I’m still a bit staggered by Irving Kristol’s piece on the “second life” of neo-conservatism. From a movement that had been “absorbed into the mainstream of American conservatism” to a “persuasion” that will “convert American conservatism, against its will, into a new kind of conservative politics suitable to governing a modern democracy” — that’s quite a swing.
Still anything that the “godfather” of neoconservatism writes on this (or any) subject needs to be considered carefully. And Kristol’s thesis takes on plausibility when one considers the watershed event that was September 11 (or as Derrida would say, “zee thing, 11 Septembre, 9/11, zee date, zee number”). An event of that magnitude might well revive a movement or persuasion that appeared to have nothing distinctive to say about foreign policy or America’s role in the world. And the notion of taking the war against terrorism to dictatorships that appeared to have no strong, direct connection with the attack against us is indeed a distinctive one that did not really flow from mainstream conservatism. So too with the related notion of attempting actively to promote democracy in the Middle East. In this sense, Kristol may have a solid claim that there is once again a neo-conservative “there” there, at least when it comes to foreign policy (which is not to take any position on whether, or to what extent, neo-conservatives “sold” this approach to President Bush). Whether this approach, writ large, proves to be “suitable to governing a modern democracy” remains to be seen.

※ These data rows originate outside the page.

def mkBookmark (c : Cmd) (v : Ns) (s : State) : Bookmark :=
  ⟨v.nsid, s.fly.nsgen.get v.nsid, c.e.stamp, c.e.opc.toNat, (bmRange c).1, (bmRange c).2, 0, s.fly.pot, false⟩

/-- The last media write of a write command has ended: its bookmark is programmed, or kept in DRAM (R363, R367). -/
def mediaDone (c : Cmd) (v : Ns) (s : State) : State :=
  let t := s.modCmd c.k fun d => { d with done := true }
  if !stamped c v then t
  else if s.get F.FLY_STAT_STATE == 2 then
    (t.modFly fun y => { y with pendBm := y.pendBm ++ [(mkBookmark c v s, some c.k)] }).modCmd c.k fun d => { d with ents := d.ents + 1 }
  else putBookmark { mkBookmark c v s with dram := true } t

/-- Whether versions of a write still wait to be placed on the media. -/
def unplaced (k : Nat) (s : State) : Bool := s.host.wb.any fun w => w.k == k && !w.run

/-- The write phase of a Copy asks for its buffers, at most 512 in one request. -/
def copyBuffers (n : Nat) : Nat → Nat → State → State
  | 0, _, s => s
  | f + 1, k, s =>
    match s.cmd k with
    | none => s
    | some c =>
      let have_ := (unusedHandles c s).length
      if n ≤ have_ || decide (0 < c.wantBuf) then s else copyBuffers n f k (askBuffers c (min 512 (n - have_)) s)

/-- The write phase of a Copy begins once its blocks are read: write buffers, then the data, then the effect (R326). -/
def copyAdvance (c : Cmd) (s : State) : State :=
  let n := (readBlocks c).length
  copyBuffers n n c.k (if c.phase == 0 then s.modCmd c.k fun d => { d with phase := 1 } else s)

/-- The metadata field of a zero block that a command read from the write buffer (R613). -/
def zeroOf (a : Nat) (c : Cmd) : List Nat := padTo 64 (((assocGet a c.zmd).getD []).map BitVec.toNat)

/-- The data of a Copy moves into its write buffers. -/
def copyMove (c : Cmd) (v : Ns) (s : State) : State :=
  let bs := readBlocks c
  let dst := c.handles.drop (c.handles.length - bs.length)
  let t := s.each (bs.zip dst) fun x u =>
    putUnit (handleUnit x.2 s) (match (c.data.find? fun d => d.1 == x.1).bind fun d => d.2 with
      | some q => getUnit q s | none => ⟨[], (zeroOf x.1 c).map (BitVec.ofNat 8)⟩) u
  let t := t.each (c.handles.take (c.handles.length - bs.length)) fun h u => dropBuf h u
  let t := t.modCmd c.k fun d => { d with handles := dst }
  let base := (c.ranges.head?.map fun r => r.lba).getD 0
  beginEffect { c with handles := dst } v (dst.zipIdx.map fun x => ⟨base + x.2, 1, 1, some x.1, none⟩) t

/-- A command whose reads, transfers or media writes may have ended goes on. -/
def advance (k : Nat) (s : State) : State :=
  match s.cmd k with
  | none => s
  | some c =>
    if !c.started || decide (0 < c.items) || c.status.isSome || decide (0 < c.wantBuf) || c.wantXfer || !c.todo.isEmpty ||
        !c.verWait.isEmpty || (s.cache.specW.any fun w => w.1 == k) || s.fly.warmW.any fun w => w.1 == k then s
    else match s.ns c.e.nsid.toNat with
      | none => s
      | some v =>
        if c.isCopy && decide (c.phase < 3) then
          let t := copyAdvance c s
          match t.cmd k with
          | some d => if d.phase == 1 && d.wantBuf == 0 then copyMove d v t else t
          | none => t
        else if c.phase == 4 && !c.done && !unplaced k s then mediaDone c v s
        else s

/-- Commands that were waiting for buffers go on. -/
def resume (s : State) : State := s.each (s.host.cmds.map fun c => c.k) fun k t => advance k (placeTodo k t)

/-- A work item, stripe update or reconstruction of a command has ended. -/
def endItem (k : Nat) (s : State) : State := advance k (s.itemDone k)

/-! ### Ladders in the scheduler (R108, R110) -/

/-- Bring the counts of ladders up to date. -/
def ladderSync (n : Ch) (s : State) : State :=
  let l := (s.chan n).sched.ladders
  (s.set (F.DET_LADDERSTAT_FG_ACTIVE n) (min 15 (l.filter fun x => !x.cmds.isEmpty).length)).set (F.DET_LADDERSTAT_BG_ACTIVE n)
    (min 15 (l.filter fun x => x.cmds.isEmpty).length)

/-- A ladder ends: its pinned buffer is freed, and REREADs of it that wait are taken back. -/
def dropLadder (n : Ch) (l : Ladder) (s : State) : State :=
  let t := s.modSched n fun y => { y with
    ladders := y.ladders.filter fun x => x != l
    ring := y.ring.filter fun i => i.taken || !(i.kind == .ladder && i.desc == l.desc) }
  ladderSync n (t.when l.kept.isSome fun u => unpinBuffer n l.path u)

/-- A ladder is cancelled (R110): its sector ends CANCELLED (R113), and the commands attached have nothing more to wait for from it. -/
def cancelLadder (n : Ch) (l : Ladder) (s : State) : State :=
  (noteResult n l.path l.tag 0x08 (dropLadder n l s)).each l.cmds fun k u => endItem k u

/-- Acceptance of a write to a sector: its ladder goes on only for commands fetched before the write (R107, R374). -/
def ladderBarrier (k nsid lba cnt : Nat) (s : State) : State :=
  s.each allChans fun n t =>
    t.each ((t.chan n).sched.ladders.filter fun l => match l.lblk with
      | some (v, a) => v == nsid && decide (lba ≤ a) && decide (a < lba + cnt)
      | none => false) fun l u =>
      if l.cmds.any fun x => decide (x < k) then
        let bar := fun (x : Ladder) => if x == l then { x with barrier := some (match x.barrier with | some b => min b k | none => k) } else x
        u.modSched n fun y => { y with ladders := y.ladders.map bar }
      else cancelLadder n l u

/-- A background rewrite that meets an accepted write to its sector is dropped (R374). -/
def dropRewrites (nsid lba cnt : Nat) (s : State) : State :=
  let hit := fun (i : Item) => i.kind == .rewrite && !i.taken && i.lb.toList.any fun x => match x with
    | some y => y.1 == nsid && decide (lba ≤ y.2) && decide (y.2 < lba + cnt)
    | none => false
  s.each allChans fun n t =>
    let t := t.each ((t.chan n).sched.ring.filter hit) fun i u => u.each (descPaths i.desc) fun p w => dropBuf (descHandle i.desc p).toNat w
    t.modSched n fun c => { c with ring := c.ring.filter fun i => !hit i }

/-- A command leaves every ladder it is attached to; with `cancel` a ladder that it was the last to hold is cancelled. A ladder
behind an accepted write ends with its foreground. -/
def leaveLadders (k : Nat) (cancel : Bool) (s : State) : State :=
  s.each allChans fun n t =>
    t.each ((t.chan n).sched.ladders.filter fun l => l.cmds.contains k) fun l u =>
      let l2 := { l with cmds := l.cmds.filter (· != k) }
      let u := u.modSched n fun y => { y with ladders := y.ladders.map fun x => if x == l then l2 else x }
      let u := u.modCmd k fun c => { c with items := c.items - 1 }
      if l2.cmds.isEmpty && (cancel || l.barrier.isSome) then cancelLadder n l2 u else ladderSync n u

/-- Ladders that a command of a submission queue ever attached to are cancelled (queue deletion, R110). -/
def cancelEver (key : Nat) (s : State) : State :=
  s.each allChans fun n t => t.each ((t.chan n).sched.ladders.filter fun l => l.ever.contains key) fun l u => cancelLadder n l u

/-! ### Withdrawal, failure, acceptance -/

/-- The work of a command is withdrawn (R172): waiting items go, running ones serve nobody any more. -/
def withdrawWork (k : Nat) (s : State) : State :=
  let host := fun (i : Item) => i.cmds == [k] && i.kind != .destage
  let t := s.each allChans fun n u =>
    let w := u.each ((u.chan n).sched.ring.filter host) fun i x => if i.taken then abortTag n (descTag i.desc) x else x
    w.modSched n fun y => { y with ring := (y.ring.filter fun i => i.taken || !host i).map fun i => if host i then { i with cmds := [] } else i }
  let t := t.modHost fun h => { h with parked := h.parked.filter fun p => !(p.cmds == [k] && p.kind != .destage) }
  let t := { t with gath := { t.gath with recon := t.gath.recon.filter fun r => r.cmds != [k] } }
  let t := { t with gath := { t.gath with lay := t.gath.lay.map fun (y : Layout) => { y with locks := y.locks.filter fun x => !(x.2.1 == k && x.2.2 == 0) } } }
  let t := t.modCache fun c => { c with specW := c.specW.filter fun w => w.1 != k }
  let t := t.modFly fun y => { y with warmW := y.warmW.filter fun w => w.1 != k }
  let t := t.modReam fun r => { r with pools := r.pools.map fun (p : Pool) => { p with waits := p.waits.filter fun w => w.cmd != some k } }
  t.modCmd k fun c => { c with items := 0, todo := [], verWait := [], wantBuf := 0, wantXfer := false }

/-- What a command holds is given back: pins, shares, buffers still its own, range locks. -/
def freeCmd (c : Cmd) (s : State) : State :=
  let t := s.each c.shares fun h u => release 0xF h u
  let t := t.each c.handles fun h u => dropBuf h u
  let t := unpin c.k t
  let t := t.modHost fun h => { h with locks := h.locks.filter fun l => l.k != c.k }
  t.set F.NVME_RLOCK_USED t.host.locks.length

/-- A write leaves no effect (R20, R334): its entries are withdrawn or invalid, its versions go, and reads that wait for them
look again. -/
def undoWrite (c : Cmd) (s : State) : State :=
  let t := unpack c s
  let t := unlive ((t.host.wb.filter fun w => w.k == c.k).map fun w => w.seq) t
  let t := t.modFly fun y => { y with pendBm := y.pendBm.filter fun b => b.2 != some c.k }
  let t := t.modHost fun h => { h with
    wb := h.wb.filter fun w => w.k != c.k
    cmds := h.cmds.map fun d => { d with verWait := d.verWait.map fun x => if x.1 == c.k then (d.k, x.2) else x } }
  pump (t.modCmd c.k fun d => { d with ents := 0, begun := false, handles := [], shares := [] })

/-- A command ends with an error: its work is withdrawn and what it holds is freed. -/
def failCmd (k st : Nat) (s : State) : State :=
  match s.cmd k with
  | none => s
  | some c =>
    let t := leaveLadders k false (withdrawWork k s)
    let t := freeCmd c t
    let t := if c.wr then undoWrite c t else t.modCmd k fun d => { d with handles := [], shares := [] }
    t.finish k st

/-- The versions of a write are accepted (R348): its buffers become the write buffer and its destage is placed; a write on the
media leaves the write buffer. -/
def acceptWrite (c : Cmd) (s : State) : State :=
  let t := s.each c.ranges fun r u => dropRewrites c.e.nsid.toNat r.lba r.cnt (ladderBarrier c.k c.e.nsid.toNat r.lba r.cnt u)
  if c.phase == 3 then
    let t := t.each c.handles fun h u => give (8 + c.ctl.val) h 0xF u
    pump ((t.modVers c.k fun w => { w with acc := true }).modCmd c.k fun d => { d with handles := [] })
  else pump (dropVers c.k t)

/-! ### Commands -/

/-- DESTAGE_COMPLETE (R23). -/
def execDestageComplete (k : Nat) (s : State) : Host.Outcome State Fault Refusal := .next (destageDone k s)

end Sys2Proof.Machine
end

On the domestic side, there is no watershed event that can be said to have revived neo-conservatism. Instead, there is a president committed to cutting taxes (a mainstream conservative notion by now) but otherwise attempting to accommodate the desires of centrist voters for a fairly activist government, so that he can be re-elected and continue to carry out his mission against terrorism. This approach is more Nixonian than distinctively neo-conservative. But it is true that neo-conservatives, being less anti-statist than mainstream conservatives to begin with, are more likely to accept Bush’s centrism. And as polemicists par excellence, they have a role to play in dressing it up as Big Government Conservatism, or some other such thing.
Ultimately, though, I don’t think that mainstream conservatives will take serious exception to Bush’s domestic policies before the next election. The real fight will be in the build-up to 2008. By then, we should see a real split between mainstream conservatives and neo-conservatives.